Publicity Secretary People's Democratic Party (Nigeria), Edo State
- In office 2009–2014
- President: Goodluck Jonathan
- Vice President: Namadi Sambo

Senator of the Federal Republic of Nigeria from Edo South Senatorial District
- In office 9 June 2015 – 11 June 2023
- Preceded by: Ehigie Edobor Uzamere
- Succeeded by: Neda Imasuen

Personal details
- Born: 8 August 1955 (age 70) Edo State
- Citizenship: Nigeria

= Matthew Urhoghide =

Nigerian politician

Aisagbonriodion Matthew Urhoghide (born 8 August 1955) is a Nigerian politician who served as the senator representing Edo South Senatorial District in the Nigerian Senate from 2015 to 2023.

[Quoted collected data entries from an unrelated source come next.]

-- ==== Sys2Proof/Laws/FitLease.lean ====
section
/-! SUPPORT. What each definition of Machine/Lease.lean touches, and that it keeps the invariant: one lemma each. -/

set_option Elab.async false
set_option linter.all false

namespace Sys2Proof.Machine

theorem rowNop_fit {L : Nat} {h : Hdr} (hL : In 0x800E02 L) :
    RowFit L (rowNop h) := by
  refine ⟨fun s0 s h0 => ?_, fun s0 s h0 => ?_⟩ <;> unfold rowNop <;> try dsimp -zeta only [id]
  repeat' (first
    | with_reducible assumption
    | intro _
    | with_reducible apply finish_fit (In.trans (by decide) hL)
    | (dsimp -zeta only [id])
    | (with_reducible apply Fit.of_snd; case e => with_reducible assumption)
    | (with_reducible apply Fit.of_fst; case e => with_reducible assumption))

theorem execNop_fit {L : Nat} {s0 : State} {h : Hdr} {s : State} (hL : In 0x4800E02 L) (h0 : Fit L s0 s) :
    ∀ post, execNop h s = .next post → Fit L s0 post := by
  unfold execNop
  refine ok_fit ?_
  repeat' (first
    | with_reducible assumption
    | with_reducible apply command_fit (In.trans (by decide) hL)
    | with_reducible apply rowNop_fit (In.trans (by decide) hL))

theorem rowGetInfo_fit {L : Nat} {h : Hdr} {p : GetInfoP} (hL : In 0x800E02 L) :
    RowFit L (rowGetInfo h p) := by
  refine ⟨fun s0 s h0 => ?_, fun s0 s h0 => ?_⟩ <;> unfold rowGetInfo <;> try dsimp -zeta only [id]
  repeat' (first
    | with_reducible assumption
    | intro _
    | with_reducible apply finish_fit (In.trans (by decide) hL)
    | (dsimp -zeta only [id])
    | (with_reducible apply Fit.of_snd; case e => with_reducible assumption)
    | (with_reducible apply Fit.of_fst; case e => with_reducible assumption))

theorem execGetInfo_fit {L : Nat} {s0 : State} {h : Hdr} {p : GetInfoP} {s : State} (hL : In 0x4800E02 L) (h0 : Fit L s0 s) :
    ∀ post, execGetInfo h p s = .next post → Fit L s0 post := by
  unfold execGetInfo
  refine ok_fit ?_
  repeat' (first
    | with_reducible assumption
    | with_reducible apply command_fit (In.trans (by decide) hL)
    | with_reducible apply rowGetInfo_fit (In.trans (by decide) hL))

theorem expireLease_fit {L : Nat} {s0 : State} {s : State} (hL : In 0x1800C02 L) (h0 : Fit L s0 s) :
    Fit L s0 (expireLease s) := by
  unfold expireLease
  repeat' (first
    | with_reducible assumption
    | (extract_lets +onlyGivenNames x; have y := x; first | (guard_hyp y : State; clear y; refine Fit.seq L s0 x ?_ ?_; rotate_left; intro hx; clear_value x; rotate_left; dsimp -zeta only [x]; clear x) | (guard_hyp y : CmdSt; clear y; dsimp -zeta only [x]; clear x) | (clear y; clear_value x))
    | with_reducible apply raise_fit (In.trans (by decide) hL)
    | with_reducible apply dropUnlocks_fit (In.trans (by decide) hL)
    | (with_reducible apply Fit.ite <;> intro _)
    | (with_reducible apply Fit.upd_cmd (In.trans (by decide) hL); rotate_left; with_reducible rfl; first | (with_reducible apply Fit.ite <;> intro _) | (fail_if_success split))
    | split)

theorem endHeldOf_fit {L : Nat} {s0 : State} {m : Master} {s : State} (hL : In 0x800E02 L) (h0 : Fit L s0 s) :
    Fit L s0 (endHeldOf m s) := by
  unfold endHeldOf
  repeat' (first
    | with_reducible assumption
    | intro _
    | (extract_lets +onlyGivenNames x; have y := x; first | (guard_hyp y : State; clear y; refine Fit.seq L s0 x ?_ ?_; rotate_left; intro hx; clear_value x; rotate_left; dsimp -zeta only [x]; clear x) | (guard_hyp y : CmdSt; clear y; dsimp -zeta only [x]; clear x) | (clear y; clear_value x))
    | with_reducible apply finishAll_fit (In.trans (by decide) hL)
    | (with_reducible apply Fit.upd_cmd (In.trans (by decide) hL); rotate_left; with_reducible rfl; first | (with_reducible apply Fit.ite <;> intro _) | (fail_if_success split)))

theorem endUpdateOf_fit {L : Nat} {s0 : State} {m : Master} {s : State} (hL : In 0x9800E02 L) (h0 : Fit L s0 s) :
    Fit L s0 (endUpdateOf m s) := by
  unfold endUpdateOf
  repeat' (first
    | with_reducible assumption
    | (extract_lets +onlyGivenNames x; have y := x; first | (guard_hyp y : State; clear y; refine Fit.seq L s0 x ?_ ?_; rotate_left; intro hx; clear_value x; rotate_left; dsimp -zeta only [x]; clear x) | (clear y; clear_value x))
    | with_reducible apply endUpdate_fit (In.trans (by decide) hL)
    | (with_reducible apply Fit.ite <;> intro _)
    | split)

theorem grantLease_fit {L : Nat} {s0 : State} {m : Master} {forced : Bool} {s : State} (hL : In 0x9800E02 L) (h0 : Fit L s0 s) :
    Fit L s0 (grantLease m forced s) := by
  unfold grantLease
  repeat' (first
    | with_reducible assumption
    | (extract_lets +onlyGivenNames x; have y := x; first | (guard_hyp y : State; clear y; refine Fit.seq L s0 x ?_ ?_; rotate_left; intro hx; clear_value x; rotate_left; dsimp -zeta only [x]; clear x) | (guard_hyp y : CmdSt; clear y; dsimp -zeta only [x]; clear x) | (clear y; clear_value x))
    | with_reducible apply raise_fit (In.trans (by decide) hL)
    | with_reducible apply dropUnlocks_fit (In.trans (by decide) hL)
    | with_reducible apply renewLease_fit (In.trans (by decide) hL)
    | with_reducible apply endHeldOf_fit (In.trans (by decide) hL)
    | with_reducible apply endUpdateOf_fit (In.trans (by decide) hL)
    | (with_reducible apply Fit.upd_cmd (In.trans (by decide) hL); rotate_left; with_reducible rfl; first | (with_reducible apply Fit.ite <;> intro _) | (fail_if_success split)))

theorem runTake_fit {L : Nat} {s0 : State} {h : Hdr} {p : LeaseTakeP} {s : State} (hL : In 0x9800E02 L) (h0 : Fit L s0 s) :
    Fit L s0 (runTake h p s) := by
  unfold runTake
  repeat' (first
    | with_reducible assumption
    | intro _
    | (extract_lets +onlyGivenNames x; have y := x; first | (guard_hyp y : State; clear y; refine Fit.seq L s0 x ?_ ?_; rotate_left; intro hx; clear_value x; rotate_left; dsimp -zeta only [x]; clear x) | ((first | (guard_hyp y : _ → State; clear y) | (guard_hyp y : _ → _ → State; clear y) | (guard_hyp y : _ → _ → _ → State; clear y)); dsimp -zeta only [x]; clear x) | (clear y; clear_value x))
    | with_reducible apply finish_fit (In.trans (by decide) hL)
    | with_reducible apply renewLease_fit (In.trans (by decide) hL)
    | with_reducible apply grantLease_fit (In.trans (by decide) hL)
    | split)

theorem rowLeaseTake_fit {L : Nat} {h : Hdr} {p : LeaseTakeP} (hL : In 0x9800E02 L) :
    RowFit L (rowLeaseTake h p) := by
  refine ⟨fun s0 s h0 => ?_, fun s0 s h0 => ?_⟩ <;> unfold rowLeaseTake <;> try dsimp -zeta only [id]
  repeat' (first
    | with_reducible assumption
    | intro _
    | with_reducible apply expireLease_fit (In.trans (by decide) hL)
    | with_reducible apply runTake_fit (In.trans (by decide) hL)
    | (dsimp -zeta only [id])
    | (with_reducible apply Fit.of_snd; case e => with_reducible assumption)
    | (with_reducible apply Fit.of_fst; case e => with_reducible assumption))

theorem execLeaseTake_fit {L : Nat} {s0 : State} {h : Hdr} {p : LeaseTakeP} {s : State} (hL : In 0xD800E02 L) (h0 : Fit L s0 s) :
    ∀ post, execLeaseTake h p s = .next post → Fit L s0 post := by
  unfold execLeaseTake
  refine ok_fit ?_
  repeat' (first
    | with_reducible assumption
    | with_reducible apply command_fit (In.trans (by decide) hL)
    | with_reducible apply rowLeaseTake_fit (In.trans (by decide) hL))

theorem rowLeaseRenew_fit {L : Nat} {h : Hdr} (hL : In 0x1800E02 L) :
    RowFit L (rowLeaseRenew h) := by
  refine ⟨fun s0 s h0 => ?_, fun s0 s h0 => ?_⟩ <;> unfold rowLeaseRenew <;> try dsimp -zeta only [id]
  repeat' (first
    | with_reducible assumption
    | intro _
    | (extract_lets +onlyGivenNames x; have y := x; first | (guard_hyp y : State; clear y; refine Fit.seq L s0 x ?_ ?_; rotate_left; intro hx; clear_value x; rotate_left; dsimp -zeta only [x]; clear x) | (guard_hyp y : CmdSt; clear y; dsimp -zeta only [x]; clear x) | (clear y; clear_value x))
    | with_reducible apply finish_fit (In.trans (by decide) hL)
    | with_reducible apply renewLease_fit (In.trans (by decide) hL)
    | with_reducible apply expireLease_fit (In.trans (by decide) hL)
    | (dsimp -zeta only [id])
    | (with_reducible apply Fit.of_snd; case e => with_reducible assumption)
    | (with_reducible apply Fit.of_fst; case e => with_reducible assumption)
    | (with_reducible apply Fit.upd_cmd (In.trans (by decide) hL); rotate_left; with_reducible rfl; first | (with_reducible apply Fit.ite <;> intro _) | (fail_if_success split)))

theorem execLeaseRenew_fit {L : Nat} {s0 : State} {h : Hdr} {s : State} (hL : In 0x5800E02 L) (h0 : Fit L s0 s) :
    ∀ post, execLeaseRenew h s = .next post → Fit L s0 post := by
  unfold execLeaseRenew
  refine ok_fit ?_
  repeat' (first
    | with_reducible assumption
    | with_reducible apply command_fit (In.trans (by decide) hL)
    | with_reducible apply rowLeaseRenew_fit (In.trans (by decide) hL))

theorem rowLeaseRelease_fit {L : Nat} {h : Hdr} (hL : In 0x1800E02 L) :
    RowFit L (rowLeaseRelease h) := by
  refine ⟨fun s0 s h0 => ?_, fun s0 s h0 => ?_⟩ <;> unfold rowLeaseRelease <;> try dsimp -zeta only [id]
  repeat' (first
    | with_reducible assumption
    | intro _
    | (extract_lets +onlyGivenNames x; have y := x; first | (guard_hyp y : State; clear y; refine Fit.seq L s0 x ?_ ?_; rotate_left; intro hx; clear_value x; rotate_left; dsimp -zeta only [x]; clear x) | (clear y; clear_value x))
    | with_reducible apply raise_fit (In.trans (by decide) hL)
    | with_reducible apply finish_fit (In.trans (by decide) hL)
    | with_reducible apply endLease_fit (In.trans (by decide) hL)
    | with_reducible apply expireLease_fit (In.trans (by decide) hL)
    | (dsimp -zeta only [id])
    | (with_reducible apply Fit.of_snd; case e => with_reducible assumption)
    | (with_reducible apply Fit.of_fst; case e => with_reducible assumption))

theorem execLeaseRelease_fit {L : Nat} {s0 : State} {h : Hdr} {s : State} (hL : In 0x5800E02 L) (h0 : Fit L s0 s) :
    ∀ post, execLeaseRelease h s = .next post → Fit L s0 post := by
  unfold execLeaseRelease
  refine ok_fit ?_
  repeat' (first
    | with_reducible assumption
    | with_reducible apply command_fit (In.trans (by decide) hL)
    | with_reducible apply rowLeaseRelease_fit (In.trans (by decide) hL))

theorem execCmdLeaseExpired_fit {L : Nat} {s0 : State} {s : State} (hL : In 0x1800C22 L) (h0 : Fit L s0 s) :
    ∀ post, execCmdLeaseExpired s = .next post → Fit L s0 post := by
  unfold execCmdLeaseExpired
  refine ok_fit ?_
  repeat' (first
    | with_reducible assumption
    | with_reducible apply advanceMer_fit (In.trans (by decide) hL)
    | with_reducible apply expireLease_fit (In.trans (by decide) hL)
    | (with_reducible apply Fit.ite <;> intro _))

theorem functionReset_fit {L : Nat} {s0 : State} {why : LinkDown} {s : State} (hL : In 0xC00 L) (h0 : Fit L s0 s) :
    Fit L s0 (functionReset why s) := by
  unfold functionReset
  repeat' (first
    | with_reducible assumption
    | (extract_lets +onlyGivenNames x; have y := x; first | (guard_hyp y : State; clear y; refine Fit.seq L s0 x ?_ ?_; rotate_left; intro hx; clear_value x; rotate_left; dsimp -zeta only [x]; clear x) | ((first | (guard_hyp y : CmdSt; clear y) | (guard_hyp y : EvtSt; clear y)); dsimp -zeta only [x]; clear x) | (clear y; clear_value x))
    | (with_reducible apply Fit.upd_cmd (In.trans (by decide) hL); rotate_left; with_reducible rfl; first | (with_reducible apply Fit.ite <;> intro _) | (fail_if_success split))
    | (with_reducible apply Fit.upd_cmd_evt (In.trans (by decide) hL); rotate_left; with_reducible rfl; with_reducible rfl; with_reducible rfl; first | (with_reducible apply Fit.ite <;> intro _) | (fail_if_success split))
    | split)

theorem execPcieLinkDown_fit {L : Nat} {s0 : State} {why : LinkDown} {s : State} (hL : In 0x840E02 L) (h0 : Fit L s0 s) :
    ∀ post, execPcieLinkDown why s = .next post → Fit L s0 post := by
  unfold execPcieLinkDown
  refine ok_fit ?_
  repeat' (first
    | with_reducible assumption
    | with_reducible apply hostDown_fit (In.trans (by decide) hL)
    | with_reducible apply functionReset_fit (In.trans (by decide) hL)
    | (with_reducible apply Fit.ite <;> intro _))

theorem execPcieLinkUp_fit {L : Nat} {s0 : State} {s : State} (hL : In 0x400 L) (h0 : Fit L s0 s) :
    ∀ post, execPcieLinkUp s = .next post → Fit L s0 post := by
  unfold execPcieLinkUp
  refine ok_fit ?_
  repeat' (first
    | with_reducible assumption
    | (extract_lets +onlyGivenNames x; have y := x; first | (guard_hyp y : State; clear y; refine Fit.seq L s0 x ?_ ?_; rotate_left; intro hx; clear_value x; rotate_left; dsimp -zeta only [x]; clear x) | (guard_hyp y : CmdSt; clear y; dsimp -zeta only [x]; clear x) | (clear y; clear_value x))
    | (with_reducible apply Fit.ite <;> intro _)
    | (with_reducible apply Fit.upd_cmd (In.trans (by decide) hL); rotate_left; with_reducible rfl; first | (with_reducible apply Fit.ite <;> intro _) | (fail_if_success split)))

theorem execAspmL1Entry_fit {L : Nat} {s0 : State} {s : State} (hL : In 0x422 L) (h0 : Fit L s0 s) :
    ∀ post, execAspmL1Entry s = .next post → Fit L s0 post := by
  unfold execAspmL1Entry
  refine ok_fit ?_
  repeat' (first
    | with_reducible assumption
    | (extract_lets +onlyGivenNames x; have y := x; first | (guard_hyp y : State; clear y; refine Fit.seq L s0 x ?_ ?_; rotate_left; intro hx; clear_value x; rotate_left; dsimp -zeta only [x]; clear x) | (guard_hyp y : CmdSt; clear y; dsimp -zeta only [x]; clear x) | (clear y; clear_value x))
    | with_reducible apply emit_fit (In.trans (by decide) hL)
    | with_reducible apply advanceRef_fit (In.trans (by decide) hL)
    | (with_reducible apply Fit.ite <;> intro _)
    | (with_reducible apply Fit.upd_cmd (In.trans (by decide) hL); rotate_left; with_reducible rfl; first | (with_reducible apply Fit.ite <;> intro _) | (fail_if_success split)))

end Sys2Proof.Machine
end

== Personal life and education ==
Matthew Urhoghide was born on 8 August 1955 in Edo State, Nigeria. Urhoghide was born into the family of Daniel Ediagbonya Urhoghide and Rebecca Avanrenren Urhoghide. He grew up in Benin City where he attended St. Matthews Primary School and obtained his First school leaving certificate. He then attended Eghosa Grammar School in Benin and finished with a West African Senior School Certificate Examination. Urhoghide studied Pharmacy at the University of Benin and obtained his BSc.

== Career ==
Urhoghide started his public service career in 2013 as a board chairman of the Obafemi Awolowo University Teaching Hospital where he served till 2014 before retiring into politics. He was also the Publicity Secretary of People's Democratic Party. In 2015, he contested to run for Senate and was elected into office on 9 June 2015 under the People's Democratic Party. He was subsequently appointed into the Senate committee on Senate Services as a member. He is also the Vice Chairman Senate committee on Health and chairman senate committee on culture and tourism. In 2017, he was named the Chairman of Public accounts committee.

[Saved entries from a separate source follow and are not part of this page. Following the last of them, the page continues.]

-- ==== Sys2Proof/Laws/FitOvercast.lean ====
section
/-! SUPPORT. What each definition of Machine/Overcast.lean touches, and that it keeps the invariant: one lemma each. -/

set_option Elab.async false
set_option linter.all false

namespace Sys2Proof.Machine

theorem rowTestRun_fit {L : Nat} {h : Hdr} {p : TestRunP} (hL : In 0x4800E02 L) :
    RowFit L (rowTestRun h p) := by
  refine ⟨fun s0 s h0 => ?_, fun s0 s h0 => ?_⟩ <;> unfold rowTestRun <;> try dsimp -zeta only [id]
  repeat' (first
    | with_reducible assumption
    | intro _
    | (extract_lets +onlyGivenNames x; have y := x; first | (guard_hyp y : State; clear y; refine Fit.seq L s0 x ?_ ?_; rotate_left; intro hx; clear_value x; rotate_left; dsimp -zeta only [x]; clear x) | (clear y; clear_value x))
    | with_reducible apply accepted_fit (In.trans (by decide) hL)
    | with_reducible apply beginRun_fit (In.trans (by decide) hL)
    | (dsimp -zeta only [id])
    | (with_reducible apply Fit.of_snd; case e => with_reducible assumption)
    | (with_reducible apply Fit.of_fst; case e => with_reducible assumption))

theorem execTestRun_fit {L : Nat} {s0 : State} {h : Hdr} {p : TestRunP} {s : State} (hL : In 0x4800E02 L) (h0 : Fit L s0 s) :
    ∀ post, execTestRun h p s = .next post → Fit L s0 post := by
  unfold execTestRun
  refine ok_fit ?_
  repeat' (first
    | with_reducible assumption
    | with_reducible apply command_fit (In.trans (by decide) hL)
    | with_reducible apply rowTestRun_fit (In.trans (by decide) hL))

theorem execTestEnd_fit {L : Nat} {s0 : State} {id : Byte} {inst : Byte} {r : TestShow} {s : State} (hL : In 0xFFFFFFE L) (h0 : Fit L s0 s) :
    ∀ post, execTestEnd id inst r s = .next post → Fit L s0 post := by
  unfold execTestEnd
  refine ok_fit ?_
  repeat' (first
    | with_reducible assumption
    | intro _
    | (extract_lets +onlyGivenNames x; have y := x; first | (guard_hyp y : State; clear y; refine Fit.seq L s0 x ?_ ?_; rotate_left; intro hx; clear_value x; rotate_left; dsimp -zeta only [x]; clear x) | (clear y; clear_value x))
    | with_reducible apply advanceRef_fit (In.trans (by decide) hL)
    | with_reducible apply putResult_fit (In.trans (by decide) hL)
    | with_reducible apply schedule_fit (In.trans (by decide) hL)
    | with_reducible apply settleRun_fit (In.trans (by decide) hL)
    | with_reducible apply testEnded_fit (In.trans (by decide) hL)
    | with_reducible apply stopTests_fit (In.trans (by decide) hL)
    | with_reducible apply serviceFail_fit (In.trans (by decide) hL)
    | with_reducible apply vendorEnd_fit (In.trans (by decide) hL)
    | (with_reducible apply Fit.ite <;> intro _)
    | (with_reducible apply Fit.upd_bst (In.trans (by decide) hL); first | (with_reducible apply Fit.ite <;> intro _) | (fail_if_success split))
    | split)

theorem rowTestResult_fit {L : Nat} {h : Hdr} {p : TestResultP} (hL : In 0x800E02 L) :
    RowFit L (rowTestResult h p) := by
  refine ⟨fun s0 s h0 => ?_, fun s0 s h0 => ?_⟩ <;> unfold rowTestResult <;> try dsimp -zeta only [id]
  repeat' (first
    | with_reducible assumption
    | intro _
    | (extract_lets +onlyGivenNames x; have y := x; first | (guard_hyp y : State; clear y; refine Fit.seq L s0 x ?_ ?_; rotate_left; intro hx; clear_value x; rotate_left; dsimp -zeta only [x]; clear x) | (clear y; clear_value x))
    | with_reducible apply finish_fit (In.trans (by decide) hL)
    | (with_reducible apply Fit.ite <;> intro _)
    | (dsimp -zeta only [id])
    | (with_reducible apply Fit.of_snd; case e => with_reducible assumption)
    | (with_reducible apply Fit.of_fst; case e => with_reducible assumption)
    | split)

theorem execTestResult_fit {L : Nat} {s0 : State} {h : Hdr} {p : TestResultP} {s : State} (hL : In 0x4800E02 L) (h0 : Fit L s0 s) :
    ∀ post, execTestResult h p s = .next post → Fit L s0 post := by
  unfold execTestResult
  refine ok_fit ?_
  repeat' (first
    | with_reducible assumption
    | with_reducible apply command_fit (In.trans (by decide) hL)
    | with_reducible apply rowTestResult_fit (In.trans (by decide) hL))

theorem rowTestAbort_fit {L : Nat} {h : Hdr} (hL : In 0x4800E02 L) :
    RowFit L (rowTestAbort h) := by
  refine ⟨fun s0 s h0 => ?_, fun s0 s h0 => ?_⟩ <;> unfold rowTestAbort <;> try dsimp -zeta only [id]
  repeat' (first
    | with_reducible assumption
    | intro _
    | (extract_lets +onlyGivenNames x; have y := x; first | (guard_hyp y : State; clear y; refine Fit.seq L s0 x ?_ ?_; rotate_left; intro hx; clear_value x; rotate_left; dsimp -zeta only [x]; clear x) | (clear y; clear_value x))
    | with_reducible apply finish_fit (In.trans (by decide) hL)
    | with_reducible apply endTests_fit (In.trans (by decide) hL)
    | (with_reducible apply Fit.foldl)
    | (dsimp -zeta only [id])
    | (with_reducible apply Fit.of_snd; case e => with_reducible assumption)
    | (with_reducible apply Fit.of_fst; case e => with_reducible assumption))

theorem execTestAbort_fit {L : Nat} {s0 : State} {h : Hdr} {s : State} (hL : In 0x4800E02 L) (h0 : Fit L s0 s) :
    ∀ post, execTestAbort h s = .next post → Fit L s0 post := by
  unfold execTestAbort
  refine ok_fit ?_
  repeat' (first
    | with_reducible assumption
    | with_reducible apply command_fit (In.trans (by decide) hL)
    | with_reducible apply rowTestAbort_fit (In.trans (by decide) hL))

theorem execTstBusy_fit {L : Nat} {s0 : State} {k : CmdKey} {s : State} (hL : In 0x4800E22 L) (h0 : Fit L s0 s) :
    ∀ post, execTstBusy k s = .next post → Fit L s0 post := by
  unfold execTstBusy
  refine ok_fit ?_
  repeat' (first
    | with_reducible assumption
    | intro _
    | (extract_lets +onlyGivenNames x; have y := x; first | (guard_hyp y : State; clear y; refine Fit.seq L s0 x ?_ ?_; rotate_left; intro hx; clear_value x; rotate_left; dsimp -zeta only [x]; clear x) | (guard_hyp y : CmdSt; clear y; dsimp -zeta only [x]; clear x) | (clear y; clear_value x))
    | with_reducible apply advanceRef_fit (In.trans (by decide) hL)
    | with_reducible apply raise_fit (In.trans (by decide) hL)
    | with_reducible apply finish_fit (In.trans (by decide) hL)
    | (with_reducible apply Fit.upd_cmd_bst (In.trans (by decide) hL); rotate_left; with_reducible rfl; first | (with_reducible apply Fit.ite <;> intro _) | (fail_if_success split))
    | split)

theorem execBstAutoRun_fit {L : Nat} {s0 : State} {s : State} (hL : In 0x4800E22 L) (h0 : Fit L s0 s) :
    ∀ post, execBstAutoRun s = .next post → Fit L s0 post := by
  unfold execBstAutoRun
  refine ok_fit ?_
  repeat' (first
    | with_reducible assumption
    | (extract_lets +onlyGivenNames x; have y := x; first | (guard_hyp y : State; clear y; refine Fit.seq L s0 x ?_ ?_; rotate_left; intro hx; clear_value x; rotate_left; dsimp -zeta only [x]; clear x) | (clear y; clear_value x))
    | with_reducible apply advanceRef_fit (In.trans (by decide) hL)
    | with_reducible apply beginRun_fit (In.trans (by decide) hL)
    | (with_reducible apply Fit.ite <;> intro _)
    | (with_reducible apply Fit.upd_bst (In.trans (by decide) hL); first | (with_reducible apply Fit.ite <;> intro _) | (fail_if_success split)))

end Sys2Proof.Machine
end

In 2019, he was re-elected into the senate to serve for a second term.

== Bills sponsored ==
On 22 November 2016, Urhoghide sponsored a bill for the establishment of National institute for Hospitality and Tourism (NIHOTOUR). The bill passed its first to third reading and was enacted by the senate.

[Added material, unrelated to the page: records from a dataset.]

-- ==== Sys2Proof/Laws/State.lean ====
section
/-! SUPPORT. Each named update of a part of the state: what it makes of every part. -/

set_option Elab.async false
set_option linter.all false

namespace Sys2Proof.Machine

/-! `onSec` -/
@[simp] theorem onSec_pending (f : SecSt → SecSt) (s : State) : (onSec f s).pending = s.pending := rfl
@[simp] theorem onSec_out (f : SecSt → SecSt) (s : State) : (onSec f s).out = s.out := rfl
@[simp] theorem onSec_free (f : SecSt → SecSt) (s : State) : (onSec f s).free = s.free := rfl
@[simp] theorem onSec_par (f : SecSt → SecSt) (s : State) : (onSec f s).par = s.par := rfl
@[simp] theorem onSec_parPend (f : SecSt → SecSt) (s : State) : (onSec f s).parPend = s.parPend := rfl
@[simp] theorem onSec_time (f : SecSt → SecSt) (s : State) : (onSec f s).time = s.time := rfl
@[simp] theorem onSec_mode (f : SecSt → SecSt) (s : State) : (onSec f s).mode = s.mode := rfl
@[simp] theorem onSec_pwr (f : SecSt → SecSt) (s : State) : (onSec f s).pwr = s.pwr := rfl
@[simp] theorem onSec_thm (f : SecSt → SecSt) (s : State) : (onSec f s).thm = s.thm := rfl
@[simp] theorem onSec_buf (f : SecSt → SecSt) (s : State) : (onSec f s).buf = s.buf := rfl
@[simp] theorem onSec_cmd (f : SecSt → SecSt) (s : State) : (onSec f s).cmd = s.cmd := rfl
@[simp] theorem onSec_evt (f : SecSt → SecSt) (s : State) : (onSec f s).evt = s.evt := rfl
@[simp] theorem onSec_mem (f : SecSt → SecSt) (s : State) : (onSec f s).mem = s.mem := rfl
@[simp] theorem onSec_pnl (f : SecSt → SecSt) (s : State) : (onSec f s).pnl = s.pnl := rfl
@[simp] theorem onSec_scene (f : SecSt → SecSt) (s : State) : (onSec f s).scene = s.scene := rfl
@[simp] theorem onSec_cdc (f : SecSt → SecSt) (s : State) : (onSec f s).cdc = s.cdc := rfl
@[simp] theorem onSec_syn (f : SecSt → SecSt) (s : State) : (onSec f s).syn = s.syn := rfl
@[simp] theorem onSec_cam (f : SecSt → SecSt) (s : State) : (onSec f s).cam = s.cam := rfl
@[simp] theorem onSec_scn (f : SecSt → SecSt) (s : State) : (onSec f s).scn = s.scn := rfl
@[simp] theorem onSec_plk (f : SecSt → SecSt) (s : State) : (onSec f s).plk = s.plk := rfl
@[simp] theorem onSec_std (f : SecSt → SecSt) (s : State) : (onSec f s).std = s.std := rfl
@[simp] theorem onSec_dmc (f : SecSt → SecSt) (s : State) : (onSec f s).dmc = s.dmc := rfl
@[simp] theorem onSec_net (f : SecSt → SecSt) (s : State) : (onSec f s).net = s.net := rfl
@[simp] theorem onSec_sbd (f : SecSt → SecSt) (s : State) : (onSec f s).sbd = s.sbd := rfl
@[simp] theorem onSec_nv (f : SecSt → SecSt) (s : State) : (onSec f s).nv = s.nv := rfl
@[simp] theorem onSec_cal (f : SecSt → SecSt) (s : State) : (onSec f s).cal = s.cal := rfl
@[simp] theorem onSec_bst (f : SecSt → SecSt) (s : State) : (onSec f s).bst = s.bst := rfl
@[simp] theorem onSec_sec (f : SecSt → SecSt) (s : State) : (onSec f s).sec = f s.sec := rfl
@[simp] theorem onSec_hwd (f : SecSt → SecSt) (s : State) : (onSec f s).hwd = s.hwd := rfl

== Benin Airport attack ==
Urhoghide was attacked at the Benin Airport by supporters and youths of the All Progressives Congress on arrival from official duties in Abuja. The attack was as a result of a motion he moved calling for the impeachment of President Muhammadu Buhari. On his arrival at the Benin Airport he was mobbed by angry youths of the All Progressives Congress. During this attack, Governor Godwin Obaseki was present at the airport and had allegedly given the angry mob a "thumps up". According to reports, Urhoghide was trapped in the VIP lounge of the airport for over two hours before security personnel arrived to ease the attack.